Francesca L. Crowe, Andrew W. Roddam, Timothy J. Key, Paul N. Appleby, Kim Overvad, Marianne U. Jakobsen, Anne Tjønneland, Louise Hansen, Heiner Boeing, Cornelia Weikert, Jakob Linseisen, Rudolf Kaaks, Antonia Trichopoulou, Gesthimani Misirli, Pagona Lagiou, Carlotta Sacerdote, Valeria Pala, Domenico Palli, Rosario Tumino, Salvatore Panico, H. Bas Bueno-de-Mesquita, Jolanda Boer, Carla H. van Gils, Joline W.J. Beulens, Aurelio Barricarte, Laudina Rodríguez, Nerea Larrañaga, Maria-José Sánchez, María-José Tormo, Genevieve Buckland, Eiliv Lund, Bo Hedblad, Olle Melander, Jan-Håkan Jansson, Patrik Wennberg, Nicholas J. Wareham, Nadia Slimani, Isabelle Romieu, Mazda Jenab, John Danesh, Valentina Gallo, Teresa Norat, Elio Riboli
DOI: http://dx.doi.org/10.1093/eurheartj/ehq465 ehq465 First published online: 18 January 2011


Aims A higher intake of fruits and vegetables has been associated with a lower risk of ischaemic heart disease (IHD), but there is some uncertainty about the interpretation of this association.

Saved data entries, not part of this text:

/-! ### setWfq -/

@[simp] theorem setWfq_pending (s : State) (p : Nat) (x : Wfq) : (setWfq s p x).pending = s.pending := rfl
@[simp] theorem setWfq_trace (s : State) (p : Nat) (x : Wfq) : (setWfq s p x).trace = s.trace := rfl
@[simp] theorem setWfq_free (s : State) (p : Nat) (x : Wfq) : (setWfq s p x).free = s.free := rfl
@[simp] theorem setWfq_clk (s : State) (p : Nat) (x : Wfq) : (setWfq s p x).clk = s.clk := rfl
@[simp] theorem setWfq_regs (s : State) (p : Nat) (x : Wfq) : (setWfq s p x).regs = s.regs := rfl
@[simp] theorem setWfq_time (s : State) (p : Nat) (x : Wfq) : (setWfq s p x).time = s.time := rfl
@[simp] theorem setWfq_cyc (s : State) (p : Nat) (x : Wfq) : (setWfq s p x).cyc = s.cyc := rfl
@[simp] theorem setWfq_ring (s : State) (p : Nat) (x : Wfq) : (setWfq s p x).ring = s.ring := rfl
@[simp] theorem setWfq_cls (s : State) (p : Nat) (x : Wfq) : (setWfq s p x).cls = s.cls := rfl
@[simp] theorem setWfq_meters (s : State) (p : Nat) (x : Wfq) : (setWfq s p x).meters = s.meters := rfl
@[simp] theorem setWfq_metersWas (s : State) (p : Nat) (x : Wfq) : (setWfq s p x).metersWas = s.metersWas := rfl
@[simp] theorem setWfq_vat (s : State) (p : Nat) (x : Wfq) : (setWfq s p x).vat = s.vat := rfl
@[simp] theorem setWfq_frer (s : State) (p : Nat) (x : Wfq) : (setWfq s p x).frer = s.frer := rfl
@[simp] theorem setWfq_ports (s : State) (p : Nat) (x : Wfq) : (setWfq s p x).ports = s.ports := rfl
@[simp] theorem setWfq_host (s : State) (p : Nat) (x : Wfq) : (setWfq s p x).host = s.host := rfl
@[simp] theorem setWfq_dma (s : State) (p : Nat) (x : Wfq) : (setWfq s p x).dma = s.dma := rfl
@[simp] theorem setWfq_geley (s : State) (p : Nat) (x : Wfq) : (setWfq s p x).geley = s.geley := rfl
@[simp] theorem setWfq_kn (s : State) (p : Nat) (x : Wfq) : (setWfq s p x).kn = s.kn := rfl
@[simp] theorem setWfq_flt (s : State) (p : Nat) (x : Wfq) : (setWfq s p x).flt = s.flt := rfl
@[simp] theorem setWfq_ctr (s : State) (p : Nat) (x : Wfq) : (setWfq s p x).ctr = s.ctr := rfl
@[simp] theorem setWfq_boot (s : State) (p : Nat) (x : Wfq) : (setWfq s p x).boot = s.boot := rfl
@[simp] theorem setWfq_sched (s : State) (p : Nat) (x : Wfq) : (setWfq s p x).sched = s.sched := rfl
@[simp] theorem setWfq_pins (s : State) (p : Nat) (x : Wfq) : (setWfq s p x).pins = s.pins := rfl
@[simp] theorem setWfq_eg_queues (s : State) (p : Nat) (x : Wfq) : (setWfq s p x).eg.queues = s.eg.queues := rfl
@[simp] theorem setWfq_eg_cfg (s : State) (p : Nat) (x : Wfq) : (setWfq s p x).eg.cfg = s.eg.cfg := rfl
@[simp] theorem setWfq_eg_sched (s : State) (p : Nat) (x : Wfq) : (setWfq s p x).eg.sched = s.eg.sched := rfl
@[simp] theorem setWfq_eg_drr (s : State) (p : Nat) (x : Wfq) : (setWfq s p x).eg.drr = s.eg.drr := rfl
@[simp] theorem setWfq_eg_gates (s : State) (p : Nat) (x : Wfq) : (setWfq s p x).eg.gates = s.eg.gates := rfl
@[simp] theorem setWfq_eg_shapers (s : State) (p : Nat) (x : Wfq) : (setWfq s p x).eg.shapers = s.eg.shapers := rfl
@[simp] theorem setWfq_eg_binds (s : State) (p : Nat) (x : Wfq) : (setWfq s p x).eg.binds = s.eg.binds := rfl
@[simp] theorem setWfq_eg_lastRefill (s : State) (p : Nat) (x : Wfq) : (setWfq s p x).eg.lastRefill = s.eg.lastRefill := rfl
@[simp] theorem setWfq_eg_qsPeriod (s : State) (p : Nat) (x : Wfq) : (setWfq s p x).eg.qsPeriod = s.eg.qsPeriod := rfl
@[simp] theorem setWfq_eg_qsE (s : State) (p : Nat) (x : Wfq) : (setWfq s p x).eg.qsE = s.eg.qsE := rfl
@[simp] theorem setWfq_eg_qsNext (s : State) (p : Nat) (x : Wfq) : (setWfq s p x).eg.qsNext = s.eg.qsNext := rfl
@[simp] theorem setWfq_eg_qs (s : State) (p : Nat) (x : Wfq) : (setWfq s p x).eg.qs = s.eg.qs := rfl
@[simp] theorem setWfq_eg_qsTick (s : State) (p : Nat) (x : Wfq) : (setWfq s p x).eg.qsTick = s.eg.qsTick := rfl
@[simp] theorem setWfq_eg_qsOld (s : State) (p : Nat) (x : Wfq) : (setWfq s p x).eg.qsOld = s.eg.qsOld := rfl
@[simp] theorem setWfq_eg_mac (s : State) (p : Nat) (x : Wfq) : (setWfq s p x).eg.mac = s.eg.mac := rfl
@[simp] theorem setWfq_eg_pre (s : State) (p : Nat) (x : Wfq) : (setWfq s p x).eg.pre = s.eg.pre := rfl
@[simp] theorem setWfq_eg_pause (s : State) (p : Nat) (x : Wfq) : (setWfq s p x).eg.pause = s.eg.pause := rfl

/-! ### setQueue -/

@[simp] theorem setQueue_pending (s : State) (p : Nat) (x : List QEnt) : (setQueue s p x).pending = s.pending := rfl
@[simp] theorem setQueue_trace (s : State) (p : Nat) (x : List QEnt) : (setQueue s p x).trace = s.trace := rfl
@[simp] theorem setQueue_free (s : State) (p : Nat) (x : List QEnt) : (setQueue s p x).free = s.free := rfl
@[simp] theorem setQueue_clk (s : State) (p : Nat) (x : List QEnt) : (setQueue s p x).clk = s.clk := rfl
@[simp] theorem setQueue_regs (s : State) (p : Nat) (x : List QEnt) : (setQueue s p x).regs = s.regs := rfl
@[simp] theorem setQueue_time (s : State) (p : Nat) (x : List QEnt) : (setQueue s p x).time = s.time := rfl
@[simp] theorem setQueue_cyc (s : State) (p : Nat) (x : List QEnt) : (setQueue s p x).cyc = s.cyc := rfl
@[simp] theorem setQueue_ring (s : State) (p : Nat) (x : List QEnt) : (setQueue s p x).ring = s.ring := rfl
@[simp] theorem setQueue_cls (s : State) (p : Nat) (x : List QEnt) : (setQueue s p x).cls = s.cls := rfl
@[simp] theorem setQueue_meters (s : State) (p : Nat) (x : List QEnt) : (setQueue s p x).meters = s.meters := rfl
@[simp] theorem setQueue_metersWas (s : State) (p : Nat) (x : List QEnt) : (setQueue s p x).metersWas = s.metersWas := rfl
@[simp] theorem setQueue_vat (s : State) (p : Nat) (x : List QEnt) : (setQueue s p x).vat = s.vat := rfl
@[simp] theorem setQueue_frer (s : State) (p : Nat) (x : List QEnt) : (setQueue s p x).frer = s.frer := rfl
@[simp] theorem setQueue_ports (s : State) (p : Nat) (x : List QEnt) : (setQueue s p x).ports = s.ports := rfl
@[simp] theorem setQueue_host (s : State) (p : Nat) (x : List QEnt) : (setQueue s p x).host = s.host := rfl
@[simp] theorem setQueue_dma (s : State) (p : Nat) (x : List QEnt) : (setQueue s p x).dma = s.dma := rfl
@[simp] theorem setQueue_geley (s : State) (p : Nat) (x : List QEnt) : (setQueue s p x).geley = s.geley := rfl
@[simp] theorem setQueue_kn (s : State) (p : Nat) (x : List QEnt) : (setQueue s p x).kn = s.kn := rfl
@[simp] theorem setQueue_flt (s : State) (p : Nat) (x : List QEnt) : (setQueue s p x).flt = s.flt := rfl
@[simp] theorem setQueue_ctr (s : State) (p : Nat) (x : List QEnt) : (setQueue s p x).ctr = s.ctr := rfl
@[simp] theorem setQueue_boot (s : State) (p : Nat) (x : List QEnt) : (setQueue s p x).boot = s.boot := rfl
@[simp] theorem setQueue_sched (s : State) (p : Nat) (x : List QEnt) : (setQueue s p x).sched = s.sched := rfl
@[simp] theorem setQueue_pins (s : State) (p : Nat) (x : List QEnt) : (setQueue s p x).pins = s.pins := rfl
@[simp] theorem setQueue_eg_cfg (s : State) (p : Nat) (x : List QEnt) : (setQueue s p x).eg.cfg = s.eg.cfg := rfl
@[simp] theorem setQueue_eg_sched (s : State) (p : Nat) (x : List QEnt) : (setQueue s p x).eg.sched = s.eg.sched := rfl
@[simp] theorem setQueue_eg_drr (s : State) (p : Nat) (x : List QEnt) : (setQueue s p x).eg.drr = s.eg.drr := rfl
@[simp] theorem setQueue_eg_wfq (s : State) (p : Nat) (x : List QEnt) : (setQueue s p x).eg.wfq = s.eg.wfq := rfl
@[simp] theorem setQueue_eg_gates (s : State) (p : Nat) (x : List QEnt) : (setQueue s p x).eg.gates = s.eg.gates := rfl
@[simp] theorem setQueue_eg_shapers (s : State) (p : Nat) (x : List QEnt) : (setQueue s p x).eg.shapers = s.eg.shapers := rfl
@[simp] theorem setQueue_eg_binds (s : State) (p : Nat) (x : List QEnt) : (setQueue s p x).eg.binds = s.eg.binds := rfl
@[simp] theorem setQueue_eg_lastRefill (s : State) (p : Nat) (x : List QEnt) : (setQueue s p x).eg.lastRefill = s.eg.lastRefill := rfl
@[simp] theorem setQueue_eg_qsPeriod (s : State) (p : Nat) (x : List QEnt) : (setQueue s p x).eg.qsPeriod = s.eg.qsPeriod := rfl
@[simp] theorem setQueue_eg_qsE (s : State) (p : Nat) (x : List QEnt) : (setQueue s p x).eg.qsE = s.eg.qsE := rfl
@[simp] theorem setQueue_eg_qsNext (s : State) (p : Nat) (x : List QEnt) : (setQueue s p x).eg.qsNext = s.eg.qsNext := rfl
@[simp] theorem setQueue_eg_qs (s : State) (p : Nat) (x : List QEnt) : (setQueue s p x).eg.qs = s.eg.qs := rfl
@[simp] theorem setQueue_eg_qsTick (s : State) (p : Nat) (x : List QEnt) : (setQueue s p x).eg.qsTick = s.eg.qsTick := rfl
@[simp] theorem setQueue_eg_qsOld (s : State) (p : Nat) (x : List QEnt) : (setQueue s p x).eg.qsOld = s.eg.qsOld := rfl
@[simp] theorem setQueue_eg_mac (s : State) (p : Nat) (x : List QEnt) : (setQueue s p x).eg.mac = s.eg.mac := rfl
@[simp] theorem setQueue_eg_pre (s : State) (p : Nat) (x : List QEnt) : (setQueue s p x).eg.pre = s.eg.pre := rfl
@[simp] theorem setQueue_eg_pause (s : State) (p : Nat) (x : List QEnt) : (setQueue s p x).eg.pause = s.eg.pause := rfl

The objective was to assess the relation between fruit and vegetable intake and risk of mortality from IHD in the European Prospective Investigation into Cancer and Nutrition (EPIC)-Heart study.

Methods and results After an average of 8.4 years of follow-up, there were 1636 deaths from IHD among 313 074 men and women without previous myocardial infarction or stroke from eight European countries. Participants consuming at least eight portions (80 g each) of fruits and vegetables a day had a 22% lower risk of fatal IHD [relative risk (RR) = 0.78, 95% confidence interval (CI): 0.65–0.95] compared with those consuming fewer than three portions a day. After calibration of fruit and vegetable intake to account for differences in dietary assessment between the participating centres, a one portion (80 g) increment in fruit and vegetable intake was associated with a 4% lower risk of fatal IHD (RR = 0.96, 95% CI: 0.92–1.00, P for trend = 0.033).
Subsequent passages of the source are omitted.